§ SUPPLIED RECORDS
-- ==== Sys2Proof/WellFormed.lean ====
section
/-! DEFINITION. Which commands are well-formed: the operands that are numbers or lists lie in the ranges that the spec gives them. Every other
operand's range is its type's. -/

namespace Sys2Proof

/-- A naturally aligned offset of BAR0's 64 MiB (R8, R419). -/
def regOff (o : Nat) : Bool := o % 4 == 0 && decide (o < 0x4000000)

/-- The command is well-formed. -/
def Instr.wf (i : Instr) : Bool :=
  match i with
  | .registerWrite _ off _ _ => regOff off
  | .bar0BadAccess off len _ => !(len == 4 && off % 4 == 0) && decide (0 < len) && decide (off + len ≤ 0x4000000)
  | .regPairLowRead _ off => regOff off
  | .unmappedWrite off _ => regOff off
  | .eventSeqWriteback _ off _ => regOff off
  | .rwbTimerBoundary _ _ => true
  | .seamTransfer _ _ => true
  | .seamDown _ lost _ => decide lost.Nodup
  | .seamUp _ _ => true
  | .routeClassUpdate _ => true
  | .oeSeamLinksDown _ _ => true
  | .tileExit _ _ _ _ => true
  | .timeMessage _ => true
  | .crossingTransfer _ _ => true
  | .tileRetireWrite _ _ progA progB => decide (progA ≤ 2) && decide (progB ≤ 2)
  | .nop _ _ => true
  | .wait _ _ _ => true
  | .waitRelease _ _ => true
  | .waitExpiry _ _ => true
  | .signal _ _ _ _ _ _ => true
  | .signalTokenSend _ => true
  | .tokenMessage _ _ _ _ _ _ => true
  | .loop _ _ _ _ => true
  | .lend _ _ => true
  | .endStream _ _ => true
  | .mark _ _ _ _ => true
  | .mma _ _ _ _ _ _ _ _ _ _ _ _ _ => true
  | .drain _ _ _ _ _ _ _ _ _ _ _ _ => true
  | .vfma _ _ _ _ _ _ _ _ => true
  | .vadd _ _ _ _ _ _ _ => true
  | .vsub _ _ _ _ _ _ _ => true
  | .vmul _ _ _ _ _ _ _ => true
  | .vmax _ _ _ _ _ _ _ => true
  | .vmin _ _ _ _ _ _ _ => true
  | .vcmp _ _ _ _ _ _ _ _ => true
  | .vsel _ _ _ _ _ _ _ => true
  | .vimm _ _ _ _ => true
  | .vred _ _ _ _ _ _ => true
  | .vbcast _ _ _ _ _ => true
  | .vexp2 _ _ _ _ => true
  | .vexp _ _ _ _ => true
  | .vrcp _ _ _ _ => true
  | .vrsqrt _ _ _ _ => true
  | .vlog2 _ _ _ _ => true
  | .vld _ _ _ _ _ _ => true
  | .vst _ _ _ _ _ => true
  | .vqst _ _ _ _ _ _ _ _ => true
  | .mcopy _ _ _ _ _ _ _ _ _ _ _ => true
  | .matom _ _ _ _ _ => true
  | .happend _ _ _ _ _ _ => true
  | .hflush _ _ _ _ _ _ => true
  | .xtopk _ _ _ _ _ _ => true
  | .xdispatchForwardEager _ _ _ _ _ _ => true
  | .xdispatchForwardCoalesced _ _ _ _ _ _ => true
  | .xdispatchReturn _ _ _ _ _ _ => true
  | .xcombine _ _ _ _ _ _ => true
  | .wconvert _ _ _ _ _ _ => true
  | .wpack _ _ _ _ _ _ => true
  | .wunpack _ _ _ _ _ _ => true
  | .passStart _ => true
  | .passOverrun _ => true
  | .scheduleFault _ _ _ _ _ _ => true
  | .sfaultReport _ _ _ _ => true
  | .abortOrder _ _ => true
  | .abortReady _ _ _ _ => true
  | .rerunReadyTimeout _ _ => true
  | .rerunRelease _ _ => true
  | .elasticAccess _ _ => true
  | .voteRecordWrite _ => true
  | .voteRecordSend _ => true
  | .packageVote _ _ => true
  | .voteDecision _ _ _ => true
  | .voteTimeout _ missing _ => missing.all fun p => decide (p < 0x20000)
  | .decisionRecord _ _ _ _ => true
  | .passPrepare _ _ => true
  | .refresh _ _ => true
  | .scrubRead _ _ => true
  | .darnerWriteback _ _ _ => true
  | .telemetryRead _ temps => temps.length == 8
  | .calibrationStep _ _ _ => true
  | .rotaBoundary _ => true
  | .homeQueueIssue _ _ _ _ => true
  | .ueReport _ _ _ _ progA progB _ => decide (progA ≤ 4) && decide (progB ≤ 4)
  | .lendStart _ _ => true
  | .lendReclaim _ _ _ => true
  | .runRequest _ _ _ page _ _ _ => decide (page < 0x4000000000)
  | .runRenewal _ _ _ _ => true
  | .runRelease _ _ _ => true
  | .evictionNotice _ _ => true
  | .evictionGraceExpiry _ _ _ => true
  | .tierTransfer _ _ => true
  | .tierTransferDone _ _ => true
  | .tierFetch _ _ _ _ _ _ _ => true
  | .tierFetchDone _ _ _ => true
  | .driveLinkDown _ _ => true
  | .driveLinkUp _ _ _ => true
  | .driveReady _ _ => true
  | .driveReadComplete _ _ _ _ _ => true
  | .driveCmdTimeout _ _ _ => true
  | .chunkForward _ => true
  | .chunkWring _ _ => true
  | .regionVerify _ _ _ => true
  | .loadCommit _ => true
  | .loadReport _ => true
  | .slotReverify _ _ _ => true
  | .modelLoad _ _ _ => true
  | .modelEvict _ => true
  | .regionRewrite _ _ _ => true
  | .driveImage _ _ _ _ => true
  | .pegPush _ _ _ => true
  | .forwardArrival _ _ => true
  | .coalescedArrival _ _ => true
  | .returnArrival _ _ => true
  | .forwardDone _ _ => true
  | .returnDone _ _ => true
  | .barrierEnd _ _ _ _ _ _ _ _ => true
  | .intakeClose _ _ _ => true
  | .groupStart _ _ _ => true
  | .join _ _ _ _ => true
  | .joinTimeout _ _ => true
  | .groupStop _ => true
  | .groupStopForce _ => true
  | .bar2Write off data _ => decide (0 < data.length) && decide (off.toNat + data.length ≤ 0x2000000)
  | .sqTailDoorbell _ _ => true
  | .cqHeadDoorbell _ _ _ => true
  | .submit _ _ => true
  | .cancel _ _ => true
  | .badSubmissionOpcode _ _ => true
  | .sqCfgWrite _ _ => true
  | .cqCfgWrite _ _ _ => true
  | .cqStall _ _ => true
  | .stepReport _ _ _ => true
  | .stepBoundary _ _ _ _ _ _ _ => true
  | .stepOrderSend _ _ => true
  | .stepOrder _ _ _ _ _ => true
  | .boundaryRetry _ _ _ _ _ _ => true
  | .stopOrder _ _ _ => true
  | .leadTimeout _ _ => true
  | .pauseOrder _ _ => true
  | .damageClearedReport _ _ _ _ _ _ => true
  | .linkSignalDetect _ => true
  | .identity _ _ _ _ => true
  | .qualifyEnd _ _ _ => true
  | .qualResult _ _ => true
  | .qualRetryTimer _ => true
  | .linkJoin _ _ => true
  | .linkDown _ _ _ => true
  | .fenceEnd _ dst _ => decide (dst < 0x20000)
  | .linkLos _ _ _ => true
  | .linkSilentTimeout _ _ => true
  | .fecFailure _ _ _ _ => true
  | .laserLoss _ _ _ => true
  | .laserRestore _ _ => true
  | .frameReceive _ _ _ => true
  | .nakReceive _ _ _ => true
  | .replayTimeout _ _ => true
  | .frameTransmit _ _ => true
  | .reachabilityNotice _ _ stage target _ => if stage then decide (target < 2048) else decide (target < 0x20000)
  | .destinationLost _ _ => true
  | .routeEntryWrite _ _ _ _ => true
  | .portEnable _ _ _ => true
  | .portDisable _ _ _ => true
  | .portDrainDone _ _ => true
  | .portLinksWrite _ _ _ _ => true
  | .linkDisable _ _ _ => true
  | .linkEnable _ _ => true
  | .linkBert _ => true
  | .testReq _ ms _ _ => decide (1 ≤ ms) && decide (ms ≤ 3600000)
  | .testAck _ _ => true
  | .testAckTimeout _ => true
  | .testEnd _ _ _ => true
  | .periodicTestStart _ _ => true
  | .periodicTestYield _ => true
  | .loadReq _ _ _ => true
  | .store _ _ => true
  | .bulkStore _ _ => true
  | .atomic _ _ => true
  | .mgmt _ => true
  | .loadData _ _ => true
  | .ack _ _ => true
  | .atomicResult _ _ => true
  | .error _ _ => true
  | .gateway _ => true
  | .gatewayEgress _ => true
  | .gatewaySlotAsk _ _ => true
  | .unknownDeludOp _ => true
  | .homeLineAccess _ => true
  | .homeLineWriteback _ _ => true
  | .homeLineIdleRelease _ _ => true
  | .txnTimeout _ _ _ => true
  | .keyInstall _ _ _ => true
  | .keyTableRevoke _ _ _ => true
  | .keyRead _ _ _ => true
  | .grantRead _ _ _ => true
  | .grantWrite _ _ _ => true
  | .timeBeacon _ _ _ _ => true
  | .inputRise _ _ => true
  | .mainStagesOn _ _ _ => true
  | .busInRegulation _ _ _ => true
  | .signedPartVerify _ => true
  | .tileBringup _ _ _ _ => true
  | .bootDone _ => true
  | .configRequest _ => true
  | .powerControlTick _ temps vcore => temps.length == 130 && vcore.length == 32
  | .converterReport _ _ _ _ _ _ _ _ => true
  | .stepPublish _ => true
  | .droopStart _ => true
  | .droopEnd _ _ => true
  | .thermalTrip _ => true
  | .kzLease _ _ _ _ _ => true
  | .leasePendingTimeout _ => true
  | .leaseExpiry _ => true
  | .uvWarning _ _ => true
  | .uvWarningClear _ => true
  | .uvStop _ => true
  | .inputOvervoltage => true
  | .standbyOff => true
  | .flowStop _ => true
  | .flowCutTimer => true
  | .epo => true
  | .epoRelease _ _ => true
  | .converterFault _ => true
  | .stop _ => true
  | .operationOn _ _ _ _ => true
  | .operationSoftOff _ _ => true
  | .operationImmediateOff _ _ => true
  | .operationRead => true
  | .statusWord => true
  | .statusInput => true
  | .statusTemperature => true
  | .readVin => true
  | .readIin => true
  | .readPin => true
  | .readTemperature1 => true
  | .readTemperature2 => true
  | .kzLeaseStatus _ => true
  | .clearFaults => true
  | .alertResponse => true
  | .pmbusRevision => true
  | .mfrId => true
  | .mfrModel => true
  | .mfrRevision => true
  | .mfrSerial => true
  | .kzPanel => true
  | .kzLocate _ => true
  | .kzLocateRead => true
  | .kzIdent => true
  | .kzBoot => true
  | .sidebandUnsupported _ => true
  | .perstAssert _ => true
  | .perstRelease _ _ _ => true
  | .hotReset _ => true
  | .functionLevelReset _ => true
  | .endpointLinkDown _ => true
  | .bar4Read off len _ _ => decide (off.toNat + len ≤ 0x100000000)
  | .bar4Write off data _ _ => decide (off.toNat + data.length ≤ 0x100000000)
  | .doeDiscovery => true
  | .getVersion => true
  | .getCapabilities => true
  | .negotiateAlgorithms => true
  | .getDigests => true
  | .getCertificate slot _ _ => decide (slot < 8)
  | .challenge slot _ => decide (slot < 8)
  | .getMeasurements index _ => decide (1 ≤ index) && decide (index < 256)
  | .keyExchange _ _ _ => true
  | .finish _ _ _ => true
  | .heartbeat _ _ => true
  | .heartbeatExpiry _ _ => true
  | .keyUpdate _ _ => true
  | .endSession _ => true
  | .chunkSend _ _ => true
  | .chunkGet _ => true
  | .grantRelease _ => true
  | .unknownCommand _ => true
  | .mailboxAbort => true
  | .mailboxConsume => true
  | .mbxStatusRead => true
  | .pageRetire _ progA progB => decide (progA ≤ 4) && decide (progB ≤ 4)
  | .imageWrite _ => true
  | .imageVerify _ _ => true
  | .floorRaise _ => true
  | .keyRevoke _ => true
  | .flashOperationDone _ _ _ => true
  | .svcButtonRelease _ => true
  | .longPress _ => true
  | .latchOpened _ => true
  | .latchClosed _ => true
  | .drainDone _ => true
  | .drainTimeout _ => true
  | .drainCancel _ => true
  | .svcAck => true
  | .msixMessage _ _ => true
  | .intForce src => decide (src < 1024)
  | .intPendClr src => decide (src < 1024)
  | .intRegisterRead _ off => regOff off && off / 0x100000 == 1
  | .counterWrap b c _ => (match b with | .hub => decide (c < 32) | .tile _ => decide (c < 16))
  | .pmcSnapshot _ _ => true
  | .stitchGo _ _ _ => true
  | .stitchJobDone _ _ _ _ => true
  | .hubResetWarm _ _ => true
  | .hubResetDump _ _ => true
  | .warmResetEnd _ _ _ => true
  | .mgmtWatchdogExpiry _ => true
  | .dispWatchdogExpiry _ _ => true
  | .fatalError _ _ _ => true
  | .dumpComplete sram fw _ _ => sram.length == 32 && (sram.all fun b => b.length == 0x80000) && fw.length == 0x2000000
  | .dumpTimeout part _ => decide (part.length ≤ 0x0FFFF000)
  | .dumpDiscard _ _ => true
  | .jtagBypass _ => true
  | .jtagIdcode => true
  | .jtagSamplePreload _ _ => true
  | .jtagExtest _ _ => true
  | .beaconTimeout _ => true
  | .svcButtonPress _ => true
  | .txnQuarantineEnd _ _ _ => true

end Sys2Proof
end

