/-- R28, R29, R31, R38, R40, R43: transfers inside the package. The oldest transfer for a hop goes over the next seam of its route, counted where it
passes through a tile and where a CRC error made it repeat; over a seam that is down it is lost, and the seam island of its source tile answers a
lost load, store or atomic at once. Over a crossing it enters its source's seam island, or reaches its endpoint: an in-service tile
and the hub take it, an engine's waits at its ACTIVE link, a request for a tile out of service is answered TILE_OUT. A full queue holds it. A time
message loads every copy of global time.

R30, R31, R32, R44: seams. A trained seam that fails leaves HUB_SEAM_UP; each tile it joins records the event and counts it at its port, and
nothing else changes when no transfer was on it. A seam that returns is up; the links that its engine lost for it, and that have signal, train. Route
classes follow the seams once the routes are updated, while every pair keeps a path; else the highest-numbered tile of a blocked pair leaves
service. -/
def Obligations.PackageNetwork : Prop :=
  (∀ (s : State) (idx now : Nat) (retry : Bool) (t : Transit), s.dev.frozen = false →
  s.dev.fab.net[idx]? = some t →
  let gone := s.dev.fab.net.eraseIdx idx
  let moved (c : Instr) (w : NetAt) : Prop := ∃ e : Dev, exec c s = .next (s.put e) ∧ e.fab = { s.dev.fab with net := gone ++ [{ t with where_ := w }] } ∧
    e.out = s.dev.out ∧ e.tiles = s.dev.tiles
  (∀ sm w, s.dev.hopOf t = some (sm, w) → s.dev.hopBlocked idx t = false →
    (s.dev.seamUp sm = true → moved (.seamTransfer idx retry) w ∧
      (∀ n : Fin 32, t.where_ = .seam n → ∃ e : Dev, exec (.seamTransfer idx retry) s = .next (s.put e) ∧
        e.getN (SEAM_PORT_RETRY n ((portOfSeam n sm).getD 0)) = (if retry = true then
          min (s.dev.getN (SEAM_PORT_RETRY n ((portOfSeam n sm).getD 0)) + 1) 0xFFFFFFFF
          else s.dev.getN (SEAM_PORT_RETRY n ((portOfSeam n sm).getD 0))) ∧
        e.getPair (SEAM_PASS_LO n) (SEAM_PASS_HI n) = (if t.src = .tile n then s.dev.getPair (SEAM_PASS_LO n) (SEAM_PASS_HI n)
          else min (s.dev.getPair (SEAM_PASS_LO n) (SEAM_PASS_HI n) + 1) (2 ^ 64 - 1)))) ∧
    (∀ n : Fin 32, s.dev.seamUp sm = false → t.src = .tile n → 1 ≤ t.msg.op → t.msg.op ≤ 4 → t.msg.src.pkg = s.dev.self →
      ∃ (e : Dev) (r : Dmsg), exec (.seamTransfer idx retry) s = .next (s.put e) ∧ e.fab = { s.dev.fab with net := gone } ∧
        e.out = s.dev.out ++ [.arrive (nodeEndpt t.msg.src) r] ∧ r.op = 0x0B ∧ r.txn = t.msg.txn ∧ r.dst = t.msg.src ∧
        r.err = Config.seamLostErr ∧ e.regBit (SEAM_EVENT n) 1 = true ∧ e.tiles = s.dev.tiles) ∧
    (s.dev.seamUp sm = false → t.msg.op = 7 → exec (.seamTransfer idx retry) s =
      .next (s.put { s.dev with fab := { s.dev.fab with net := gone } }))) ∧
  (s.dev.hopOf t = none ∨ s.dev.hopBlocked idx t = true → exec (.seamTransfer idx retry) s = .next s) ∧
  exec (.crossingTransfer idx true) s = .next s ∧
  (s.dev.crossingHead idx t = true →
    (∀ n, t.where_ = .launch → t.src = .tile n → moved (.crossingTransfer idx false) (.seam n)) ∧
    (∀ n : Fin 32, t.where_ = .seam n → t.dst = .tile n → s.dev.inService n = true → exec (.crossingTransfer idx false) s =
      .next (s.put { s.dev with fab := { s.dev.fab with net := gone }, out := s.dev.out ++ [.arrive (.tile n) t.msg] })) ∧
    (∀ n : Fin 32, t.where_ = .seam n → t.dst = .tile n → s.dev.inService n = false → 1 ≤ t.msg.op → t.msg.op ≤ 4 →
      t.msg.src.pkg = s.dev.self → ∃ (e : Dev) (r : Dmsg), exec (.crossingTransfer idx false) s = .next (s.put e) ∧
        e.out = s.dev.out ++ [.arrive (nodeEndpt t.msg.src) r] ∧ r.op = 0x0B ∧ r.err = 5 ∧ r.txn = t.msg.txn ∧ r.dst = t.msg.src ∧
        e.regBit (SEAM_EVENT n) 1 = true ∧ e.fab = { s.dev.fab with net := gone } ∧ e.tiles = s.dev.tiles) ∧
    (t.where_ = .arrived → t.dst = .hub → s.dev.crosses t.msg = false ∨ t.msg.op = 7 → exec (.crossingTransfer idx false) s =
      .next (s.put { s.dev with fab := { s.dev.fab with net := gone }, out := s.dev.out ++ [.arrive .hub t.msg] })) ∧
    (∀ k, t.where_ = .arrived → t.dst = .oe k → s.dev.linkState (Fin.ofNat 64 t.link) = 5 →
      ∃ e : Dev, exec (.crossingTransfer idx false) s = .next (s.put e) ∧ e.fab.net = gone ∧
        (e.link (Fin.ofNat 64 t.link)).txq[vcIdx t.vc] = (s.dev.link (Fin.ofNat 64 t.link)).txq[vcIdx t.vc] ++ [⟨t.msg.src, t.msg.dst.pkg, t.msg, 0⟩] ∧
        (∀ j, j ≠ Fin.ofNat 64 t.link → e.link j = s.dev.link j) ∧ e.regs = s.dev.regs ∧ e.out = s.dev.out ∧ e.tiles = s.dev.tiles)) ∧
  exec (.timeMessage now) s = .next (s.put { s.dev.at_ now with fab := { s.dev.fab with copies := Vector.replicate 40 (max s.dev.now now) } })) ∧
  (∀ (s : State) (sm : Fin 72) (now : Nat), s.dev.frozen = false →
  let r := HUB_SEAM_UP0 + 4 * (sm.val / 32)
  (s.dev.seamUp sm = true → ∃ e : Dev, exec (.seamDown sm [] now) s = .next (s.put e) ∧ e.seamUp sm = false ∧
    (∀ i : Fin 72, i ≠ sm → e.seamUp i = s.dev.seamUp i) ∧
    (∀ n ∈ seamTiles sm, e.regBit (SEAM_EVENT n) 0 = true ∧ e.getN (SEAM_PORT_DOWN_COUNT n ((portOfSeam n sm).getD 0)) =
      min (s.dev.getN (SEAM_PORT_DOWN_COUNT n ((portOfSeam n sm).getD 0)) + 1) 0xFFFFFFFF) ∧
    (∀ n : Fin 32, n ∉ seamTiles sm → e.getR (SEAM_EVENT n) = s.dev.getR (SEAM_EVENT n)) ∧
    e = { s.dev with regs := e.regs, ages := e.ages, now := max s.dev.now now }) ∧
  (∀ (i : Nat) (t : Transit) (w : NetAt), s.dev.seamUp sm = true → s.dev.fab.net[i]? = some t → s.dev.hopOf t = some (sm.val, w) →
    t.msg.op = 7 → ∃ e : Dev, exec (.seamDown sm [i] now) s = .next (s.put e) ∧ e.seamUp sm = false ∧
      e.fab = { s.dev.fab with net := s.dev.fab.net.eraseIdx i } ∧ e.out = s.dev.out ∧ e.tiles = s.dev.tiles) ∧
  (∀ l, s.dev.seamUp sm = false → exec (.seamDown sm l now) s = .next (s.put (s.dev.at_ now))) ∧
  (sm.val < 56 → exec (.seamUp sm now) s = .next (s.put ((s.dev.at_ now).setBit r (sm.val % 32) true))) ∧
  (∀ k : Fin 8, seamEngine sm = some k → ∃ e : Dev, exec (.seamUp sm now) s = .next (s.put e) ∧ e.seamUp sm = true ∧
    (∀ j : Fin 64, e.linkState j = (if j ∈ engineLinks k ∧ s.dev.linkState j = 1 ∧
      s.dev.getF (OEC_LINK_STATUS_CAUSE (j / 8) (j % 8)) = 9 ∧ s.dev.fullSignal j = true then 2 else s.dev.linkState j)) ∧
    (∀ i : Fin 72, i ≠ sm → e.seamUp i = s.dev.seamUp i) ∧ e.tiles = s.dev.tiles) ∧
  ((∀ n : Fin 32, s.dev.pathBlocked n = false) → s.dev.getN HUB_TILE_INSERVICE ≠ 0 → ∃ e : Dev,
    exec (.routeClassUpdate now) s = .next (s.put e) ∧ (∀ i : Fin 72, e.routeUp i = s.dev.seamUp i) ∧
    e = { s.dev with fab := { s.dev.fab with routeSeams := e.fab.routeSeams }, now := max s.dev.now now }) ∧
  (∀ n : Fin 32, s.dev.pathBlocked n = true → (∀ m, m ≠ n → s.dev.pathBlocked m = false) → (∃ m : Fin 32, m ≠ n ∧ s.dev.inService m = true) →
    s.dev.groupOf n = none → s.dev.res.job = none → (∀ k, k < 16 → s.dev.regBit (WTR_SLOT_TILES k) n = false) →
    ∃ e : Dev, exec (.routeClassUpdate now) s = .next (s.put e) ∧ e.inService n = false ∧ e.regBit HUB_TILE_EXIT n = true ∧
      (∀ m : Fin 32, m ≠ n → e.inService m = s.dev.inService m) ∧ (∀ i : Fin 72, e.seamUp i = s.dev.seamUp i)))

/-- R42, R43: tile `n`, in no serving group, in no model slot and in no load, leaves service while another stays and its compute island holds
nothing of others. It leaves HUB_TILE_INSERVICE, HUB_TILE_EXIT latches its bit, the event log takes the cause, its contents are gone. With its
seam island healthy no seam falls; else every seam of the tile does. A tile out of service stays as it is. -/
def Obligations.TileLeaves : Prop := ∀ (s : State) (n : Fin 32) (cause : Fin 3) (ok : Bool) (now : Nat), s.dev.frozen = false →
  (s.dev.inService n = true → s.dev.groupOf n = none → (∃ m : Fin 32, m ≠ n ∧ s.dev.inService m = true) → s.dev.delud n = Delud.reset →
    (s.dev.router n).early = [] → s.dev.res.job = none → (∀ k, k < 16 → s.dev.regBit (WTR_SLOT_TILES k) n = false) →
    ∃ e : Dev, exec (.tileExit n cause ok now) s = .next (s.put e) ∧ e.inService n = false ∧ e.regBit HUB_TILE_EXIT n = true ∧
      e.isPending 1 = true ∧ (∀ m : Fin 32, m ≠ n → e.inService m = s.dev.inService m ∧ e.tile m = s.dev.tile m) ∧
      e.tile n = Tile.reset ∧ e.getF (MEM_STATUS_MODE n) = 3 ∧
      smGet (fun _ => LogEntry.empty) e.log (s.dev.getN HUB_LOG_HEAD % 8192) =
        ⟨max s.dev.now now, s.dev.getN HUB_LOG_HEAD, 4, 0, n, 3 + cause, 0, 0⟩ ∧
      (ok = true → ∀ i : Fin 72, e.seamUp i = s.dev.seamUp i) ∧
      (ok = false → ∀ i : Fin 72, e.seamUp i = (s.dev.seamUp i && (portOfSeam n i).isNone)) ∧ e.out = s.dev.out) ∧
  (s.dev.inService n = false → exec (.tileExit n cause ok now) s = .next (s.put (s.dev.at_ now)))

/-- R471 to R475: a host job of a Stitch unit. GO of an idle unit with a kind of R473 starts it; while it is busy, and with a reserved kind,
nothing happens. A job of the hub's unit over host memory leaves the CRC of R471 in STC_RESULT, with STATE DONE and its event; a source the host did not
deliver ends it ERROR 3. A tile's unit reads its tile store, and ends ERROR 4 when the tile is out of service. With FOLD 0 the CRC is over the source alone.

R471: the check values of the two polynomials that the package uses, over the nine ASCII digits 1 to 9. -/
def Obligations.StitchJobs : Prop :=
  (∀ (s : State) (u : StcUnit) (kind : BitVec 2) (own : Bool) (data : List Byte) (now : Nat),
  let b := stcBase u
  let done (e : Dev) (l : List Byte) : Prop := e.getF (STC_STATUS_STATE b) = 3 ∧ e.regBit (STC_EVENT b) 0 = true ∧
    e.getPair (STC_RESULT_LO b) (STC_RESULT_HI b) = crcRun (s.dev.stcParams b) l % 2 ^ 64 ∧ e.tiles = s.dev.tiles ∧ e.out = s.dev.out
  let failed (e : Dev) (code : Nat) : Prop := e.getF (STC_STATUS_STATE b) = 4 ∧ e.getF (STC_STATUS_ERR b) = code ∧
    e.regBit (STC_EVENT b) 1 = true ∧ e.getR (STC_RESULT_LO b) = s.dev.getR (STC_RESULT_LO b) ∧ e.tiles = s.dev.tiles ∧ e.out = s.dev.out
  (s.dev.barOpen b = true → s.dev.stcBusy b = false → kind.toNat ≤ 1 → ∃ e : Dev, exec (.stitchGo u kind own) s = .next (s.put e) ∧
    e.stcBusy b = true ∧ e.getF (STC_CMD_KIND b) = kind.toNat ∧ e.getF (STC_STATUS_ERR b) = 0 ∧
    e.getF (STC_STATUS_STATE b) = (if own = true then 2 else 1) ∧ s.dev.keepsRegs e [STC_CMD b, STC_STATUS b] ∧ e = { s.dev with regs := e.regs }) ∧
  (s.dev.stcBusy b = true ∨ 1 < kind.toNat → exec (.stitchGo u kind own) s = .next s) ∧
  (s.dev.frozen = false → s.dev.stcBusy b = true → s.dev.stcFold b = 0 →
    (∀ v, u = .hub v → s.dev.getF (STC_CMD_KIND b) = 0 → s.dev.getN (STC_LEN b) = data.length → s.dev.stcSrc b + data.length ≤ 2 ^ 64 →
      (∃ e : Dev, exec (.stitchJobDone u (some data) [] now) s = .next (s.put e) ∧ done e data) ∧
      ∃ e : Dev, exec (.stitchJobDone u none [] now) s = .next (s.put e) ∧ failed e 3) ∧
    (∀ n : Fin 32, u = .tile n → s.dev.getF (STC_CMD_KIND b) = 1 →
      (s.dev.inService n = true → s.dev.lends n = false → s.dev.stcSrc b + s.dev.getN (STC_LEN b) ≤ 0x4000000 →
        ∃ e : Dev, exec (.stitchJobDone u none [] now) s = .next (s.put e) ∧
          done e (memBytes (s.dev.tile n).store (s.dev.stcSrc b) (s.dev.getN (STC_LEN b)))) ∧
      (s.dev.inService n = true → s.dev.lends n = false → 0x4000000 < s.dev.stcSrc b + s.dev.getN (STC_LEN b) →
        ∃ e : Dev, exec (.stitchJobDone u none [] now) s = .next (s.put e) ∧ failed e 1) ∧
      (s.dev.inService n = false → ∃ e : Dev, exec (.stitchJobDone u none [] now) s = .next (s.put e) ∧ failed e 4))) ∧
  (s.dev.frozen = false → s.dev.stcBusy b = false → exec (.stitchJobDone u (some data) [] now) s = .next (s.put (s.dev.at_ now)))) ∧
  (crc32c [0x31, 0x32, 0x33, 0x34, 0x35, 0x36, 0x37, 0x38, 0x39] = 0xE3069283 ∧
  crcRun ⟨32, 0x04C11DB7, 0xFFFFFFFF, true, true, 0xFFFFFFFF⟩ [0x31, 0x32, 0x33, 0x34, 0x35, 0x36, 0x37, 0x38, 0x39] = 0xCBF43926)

§ PROBLEM DESCRIPTION
The reply should hold only the lines from the top of the records through the line that has "def Instr.wf (i", each one exact.

§ ANSWER BOX
-- ==== Sys2Proof/WellFormed.lean ====
section
/-! DEFINITION. Which commands are well-formed: the operands that are numbers or lists lie in the ranges that the spec gives them. Every other
operand's range is its type's. -/

namespace Sys2Proof

/-- A naturally aligned offset of BAR0's 64 MiB (R8, R419). -/
def regOff (o : Nat) : Bool := o % 4 == 0 && decide (o < 0x4000000)

/-- The command is well-formed. -/
def Instr.wf (i : Instr) : Bool :=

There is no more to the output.